What is Tokenization?

Tokenization is the process of converting text into tokens, then into IDs that a model can understand.

Text:   "Hello world!"
Tokens: ['▁Hello', '▁world', '!']
IDs:    [15043, 3186, 29991]

Important: The model itself never tokenizes. It only consumes token IDs. The tokenization step must always happen — either by you or by the runtime.

Hugging Face (Local Transformers Library)

When you install models via transformers, you’re downloading the raw model weights.

The model expects token IDs, so you must explicitly use the tokenizer:

from transformers import AutoTokenizer, AutoModelForSequenceClassification

tokenizer = AutoTokenizer.from_pretrained("distilbert-base-uncased-finetuned-sst-2-english")
model = AutoModelForSequenceClassification.from_pretrained("distilbert-base-uncased-finetuned-sst-2-english")

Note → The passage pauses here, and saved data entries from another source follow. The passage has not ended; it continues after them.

/-- Springs: a failed phase, a trip, a forecast and its end, phases shed, the wakes and their windows, PGOOD and the impedance estimate (R327 to R337). -/
def Obligations.Springs : Prop :=
  (∀ (cl : ClusterId) (s : State), (∀ e ∈ s.pinned, e.2 < 4608) →
    (∀ ph : Fin 12, let pg := sprPage cl; let n := getF s pg Spr.healthy - 1;
      sprUp s cl = true → (getF s pg Spr.phaseOk).testBit ph = true →
        (10 ≤ n → ∃ t, exec (.phaseFault cl ph) s = .next t ∧
          t = { s with fld := t.fld, evtDue := t.evtDue, clus := t.clus, ceAgg := t.ceAgg, jbuf := t.jbuf, jover := t.jover } ∧ sprState t cl = sprState s cl ∧
          (getF t pg Spr.phaseOk).testBit ph = false ∧ getF t pg Spr.healthy = n % 16 ∧ getF t pg Spr.hwlim = getF s pg Spr.hwlim ∧
          (getF t pg Hdr.err).testBit Spr.ePhaseFault = true) ∧
        (3 ≤ n → n < 10 → ∃ t, exec (.phaseFault cl ph) s = .next t ∧ t = { s with fld := t.fld, evtDue := t.evtDue, clus := t.clus } ∧
          sprState t cl = sprState s cl ∧ (getF t pg Spr.phaseOk).testBit ph = false ∧ getF t pg Spr.healthy = n ∧ getF t pg Spr.hwlim = 8 * n ∧
          getF t pg Spr.efflim = min (getF s pg Spr.limit) (min (8 * n) (getClus s cl).impCap) ∧ (getF t pg Hdr.err).testBit Spr.ePhaseLimit = true) ∧
        (n ≤ 2 → ∃ t, exec (.phaseFault cl ph) s = .next t ∧ Trips cl 5 s t)) ∧
    (∀ cause : TripCause, (sprUp s cl = true → ∃ t, exec (.springTrip cl cause) s = .next t ∧ Trips cl (tripCode cause) s t) ∧
      (sprUp s cl = false → exec (.springTrip cl cause) s = .next s))) ∧
  (∀ (cl : ClusterId) (ph : Fin 12) (s : State), sprUp s cl = false ∨ (getF s (sprPage cl) Spr.phaseOk).testBit ph = false → exec (.phaseFault cl ph) s = .next s) ∧
  (∀ (cl : ClusterId) (s : State), let pg := sprPage cl; let c := getClus s cl;
    (∀ h r, hedgeOfPlot s (plotOfCluster cl) = some h → (getHedge s h).run = some r → r.armed = true → clusterGone s cl = false →
      ∃ t, exec (.forecast cl) s = .next t ∧ t = { s with fld := t.fld, clus := t.clus, hedges := t.hedges } ∧
        getHedge t h = { getHedge s h with run := some { r with told := cl.val :: r.told.filter (fun x => x != cl.val), toldAt := s.now } } ∧
        (∀ x, x ≠ h → getHedge t x = getHedge s x) ∧ getF t pg Spr.forecast = r.forecast % 8 ∧ fldSame (onlyFields pg [(Spr.forecast, 0)]) s t ∧
        (sprState s cl = sprActive →
          getClus t cl = { c with phases := min (getF s pg Spr.healthy) (2 + (10 * (r.forecast % 8 + 1) + 7) / 8), fcWaits := false, fcAt := s.now }) ∧
        (sprState s cl ≠ sprActive → getClus t cl = { c with fcWaits := true }) ∧ ∀ x, x ≠ cl.val → getClus t x = getClus s x) ∧
    (hedgeOfPlot s (plotOfCluster cl) = none ∨ clusterGone s cl = true ∨
      (∀ h, hedgeOfPlot s (plotOfCluster cl) = some h → ∀ r, (getHedge s h).run = some r → r.armed = false) → exec (.forecast cl) s = .next s) ∧
    (getF s pg Spr.ffActive = 1 → c.fcAt + 2000 ≤ s.now → ∃ t, exec (.forecastEnd cl) s = .next t ∧ t = { s with fld := t.fld } ∧
      getF t pg Spr.ffActive = 0 ∧ getF t pg Spr.vtgt = getF s pg Spr.vcode % 128 ∧ fldSame (onlyFields pg [(Spr.ffActive, 0), (Spr.vtgt, 0)]) s t) ∧
    (getF s pg Spr.ffActive ≠ 1 ∨ s.now < c.fcAt + 2000 → exec (.forecastEnd cl) s = .next s) ∧
    (∀ needed : Fin 13, (sprState s cl = sprActive → getF s pg Spr.ffActive = 0 → c.fcAt + 10000 ≤ s.now → ∃ t, exec (.phaseShed cl needed) s = .next t ∧
        t = { s with clus := t.clus } ∧ getClus t cl = { c with phases := min c.phases (max 2 needed.val) } ∧ ∀ k, k ≠ cl.val → getClus t k = getClus s k) ∧
      (sprState s cl ≠ sprActive ∨ s.now < c.fcAt + 10000 → exec (.phaseShed cl needed) s = .next s))) ∧
  (∀ (cl : ClusterId) (s : State), let pg := sprPage cl; let c := getClus s cl;
    (∃ t, exec (.wakeRequest cl) s = .next t ∧ t = { s with clus := t.clus, wakeReqs := t.wakeReqs } ∧ getClus t cl = { c with recalAt := none } ∧
      (∀ k, k ∈ t.wakeReqs ↔ k ∈ s.wakeReqs ∨ k = cl.val ∧ clkState s cl ≠ 0 ∧ clkState s cl ≠ 1)) ∧
    (cl.val ∈ s.wakeReqs → sprState s cl = sprRetention → inWindow s cl = true → mayRamp s cl = true → ∃ t, exec (.wakeWindow cl) s = .next t ∧
      t = { s with fld := t.fld, clus := t.clus, wakeReqs := t.wakeReqs } ∧ sprState t cl = sprRamp ∧ getF t pg Spr.pgood = 0 ∧
      getF t pg Spr.vtgt = wakeCode s cl % 128 ∧ getF t pg Spr.vcode = wakeCode s cl % 128 ∧
      getClus t cl = { c with rampAt := some s.now, standby := true, lockTry := 0, clkAt := s.now } ∧ (∀ k, k ∈ t.wakeReqs ↔ k ∈ s.wakeReqs ∧ k ≠ cl.val) ∧
      fldSame (onlyFields pg [(Spr.state, 0), (Spr.pgood, 0), (Spr.vtgt, 0), (Spr.vcode, 0)]) s t) ∧
    (cl.val ∉ s.wakeReqs ∨ sprState s cl ≠ sprRetention ∨ inWindow s cl = false ∨ mayRamp s cl = false → exec (.wakeWindow cl) s = .next s) ∧
    (sprState s cl = sprRamp → ∃ t, exec (.pgood cl) s = .next t ∧ t = { s with fld := t.fld, clus := t.clus } ∧
      sprState t cl = sprActive ∧ getF t pg Spr.pgood = 1 ∧ (c.standby = true → getF t pg Spr.wakeCnt = (getF s pg Spr.wakeCnt + 1) % 2 ^ 32) ∧
      (c.fcWaits = true → getClus t cl = { c with phases := min (getF s pg Spr.healthy) (2 + (10 * (getF s pg Spr.forecast + 1) + 7) / 8), fcWaits := false,
                                                  fcAt := s.now }) ∧ (c.fcWaits = false → t.clus = s.clus)) ∧
    (sprState s cl = sprActive → ∃ t, exec (.pgood cl) s = .next t ∧ t = { s with fld := t.fld } ∧ getF t pg Spr.pgood = 1 ∧
      fldSame (onlyFields pg [(Spr.pgood, 0)]) s t) ∧
    (sprState s cl ≠ sprRamp → sprState s cl ≠ sprActive → exec (.pgood cl) s = .next s)) ∧
  (∀ (cl : ClusterId) (r : Word16) (s : State), let pg := sprPage cl; let c := getClus s cl; let rb := getF s pg Spr.rbase;
    let ests := (r.toNat :: c.ests).take 16; let ratio := min 4095 (median ests * 256 / rb);
    let c' : Cluster := if rb * 14 ≤ r.toNat * 10 then { c with ests := ests, highs := (s.now :: c.highs).take 100 } else { c with ests := ests, highs := [], lowAt := s.now };
    let due := c'.lowAt + 1000000000 ≤ s.now ∧ 100 ≤ (c'.highs.filter (fun t => decide (s.now ≤ t + 1000000000))).length ∧ getF s pg Spr.impWarn = 0;
    (sprState s cl = sprActive → rb ≠ 0 → ∃ t, exec (.impedanceEstimate cl r) s = .next t ∧
      t = { s with fld := t.fld, clus := t.clus, evtDue := t.evtDue, jbuf := t.jbuf, jover := t.jover, planned := t.planned } ∧
      getF t pg Spr.ratio = ratio ∧ getF t pg Spr.rpath = min (median ests) 65535 ∧
      getClus t cl = { c' with impCap := if due then min (getF s pg Spr.hwlim) c.impCap * 3 / 4 else c.impCap } ∧
      (due → getF t pg Spr.impWarn = 1 ∧ (getF t pg Hdr.err).testBit Spr.eImpWarn = true) ∧
      (512 ≤ ratio → getF s pg Spr.impRetire = 0 → getF t pg Spr.impRetire = 1 ∧ (getF t pg Hdr.err).testBit Spr.eImpRetire = true ∧
        ∀ p ∈ clusterSites cl, p ∈ t.holes ∨ ∃ e ∈ t.planned, e.1 = p) ∧ (ratio < 512 → t.planned = s.planned)) ∧
    (sprState s cl ≠ sprActive ∨ rb = 0 → exec (.impedanceEstimate cl r) s = .next s))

inputs = tokenizer("I love Hugging Face!", return_tensors="pt")
outputs = model(**inputs)

Hugging Face Online (Inference API / Spaces)

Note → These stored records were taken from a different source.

-- ==== Sys2Proof/Laws/State.lean ====
section
/-!
SUPPORT. The laws of the state's updates: for each update and each field it does not change, that field is as before; and for each
record of units, what a read after a write gives.
-/
namespace Sys2Proof.Machine

/-! ## Reads after writes -/

@[simp] theorem getCore_putCore : ∀ n x s, getCore (putCore n x s) n = x := fun n x s => tblGet_put_same (α := Core) {} n x s.cores

theorem getCore_putCore_other : ∀ n m x s, m ≠ n → getCore (putCore n x s) m = getCore s m :=
  fun n m x s => tblGet_put_other (α := Core) {} n m x s.cores

@[simp] theorem getHedge_putHedge : ∀ n x s, getHedge (putHedge n x s) n = x := fun n x s => tblGet_put_same (α := Hedge) {} n x s.hedges

theorem getHedge_putHedge_other : ∀ n m x s, m ≠ n → getHedge (putHedge n x s) m = getHedge s m :=
  fun n m x s => tblGet_put_other (α := Hedge) {} n m x s.hedges

@[simp] theorem getQueue_putQueue : ∀ n x s, getQueue (putQueue n x s) n = x := fun n x s => tblGet_put_same (α := Queue) {} n x s.queues

theorem getQueue_putQueue_other : ∀ n m x s, m ≠ n → getQueue (putQueue n x s) m = getQueue s m :=
  fun n m x s => tblGet_put_other (α := Queue) {} n m x s.queues

@[simp] theorem getBank_putBank : ∀ n x s, getBank (putBank n x s) n = x := fun n x s => tblGet_put_same (α := Bank) {} n x s.banks

theorem getBank_putBank_other : ∀ n m x s, m ≠ n → getBank (putBank n x s) m = getBank s m :=
  fun n m x s => tblGet_put_other (α := Bank) {} n m x s.banks

@[simp] theorem getChan_putChan : ∀ n x s, getChan (putChan n x s) n = x := fun n x s => tblGet_put_same (α := Chan) {} n x s.chans

theorem getChan_putChan_other : ∀ n m x s, m ≠ n → getChan (putChan n x s) m = getChan s m :=
  fun n m x s => tblGet_put_other (α := Chan) {} n m x s.chans

@[simp] theorem getClus_putClus : ∀ n x s, getClus (putClus n x s) n = x := fun n x s => tblGet_put_same (α := Cluster) {} n x s.clus

theorem getClus_putClus_other : ∀ n m x s, m ≠ n → getClus (putClus n x s) m = getClus s m :=
  fun n m x s => tblGet_put_other (α := Cluster) {} n m x s.clus

@[simp] theorem getConn_putConn : ∀ n x s, getConn (putConn n x s) n = x := fun n x s => tblGet_put_same (α := Conn) {} n x s.conns

theorem getConn_putConn_other : ∀ n m x s, m ≠ n → getConn (putConn n x s) m = getConn s m :=
  fun n m x s => tblGet_put_other (α := Conn) {} n m x s.conns

@[simp] theorem getIfc_putIfc : ∀ n x s, getIfc (putIfc n x s) n = x := fun n x s => tblGet_put_same (α := Ifc) {} n x s.ifcs

theorem getIfc_putIfc_other : ∀ n m x s, m ≠ n → getIfc (putIfc n x s) m = getIfc s m :=
  fun n m x s => tblGet_put_other (α := Ifc) {} n m x s.ifcs


/-- A field written reads as what was written, cut to its width. -/
@[simp] theorem getF_setF (b : Nat) (f : Field) (v : Nat) (s : State) (i : Nat) : getF (setF b f v s i) b f i = v % 2 ^ f.len :=
  tblGet_put_same _ _ _ _

/-- A field with another key reads as before. -/
theorem getF_setF_other (b : Nat) (f : Field) (v : Nat) (s : State) (i b' : Nat) (f' : Field) (i' : Nat)
    (h : fkey b' f' i' ≠ fkey b f i) : getF (setF b f v s i) b' f' i' = getF s b' f' i' := by
  show tblGet f'.rst (tblPut f.rst s.fld (fkey b f i) (v % 2 ^ f.len)) (fkey b' f' i') = tblGet f'.rst s.fld (fkey b' f' i')
  unfold tblGet
  rw [tblFind_put_other _ _ _ _ _ h]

from huggingface_hub import InferenceClient

client = InferenceClient("distilbert-base-uncased-finetuned-sst-2-english", token="<your API Token>")
result = client.text_classification("I love Hugging Face!")

You only pass text — no tokenizer step.

That’s because Hugging Face’s server automatically bundles the model and tokenizer. Tokenization is still happening but hidden behind the API.

Here, tokenization is implicit because Hugging Face abstracts it away.

Ollama

Ollama works the same way as Hugging Face’s online API: `

ollama run gemma "Hello world!"

Behind the scenes:

  1. Ollama applies the tokenizer (bundled with the model).

  2. Converts text → tokens → IDs.

  3. Runs the model on those IDs.

  4. Decodes the output back into text.

From your perspective, you never see token IDs.

In Ollama, tokenization is also implicit, handled by the runtime.

Comparision

PlatformWho Does Tokenization?Explicit or Implicit?User Experience
Hugging Face (local)You (via AutoTokenizer)ExplicitLow-level control, more flexible
Hugging Face (online API)ServerImplicitJust send text, easy
OllamaOllama runtimeImplicitJust send text, easy

Analogy

  • Hugging Face local = processor chip
    You get the raw engine (weights). You must wire it up with the right tokenizer.

  • Hugging Face API & Ollama = smartphone
    Everything is bundled — hardware, software, tokenizer, and runtime. You just use it.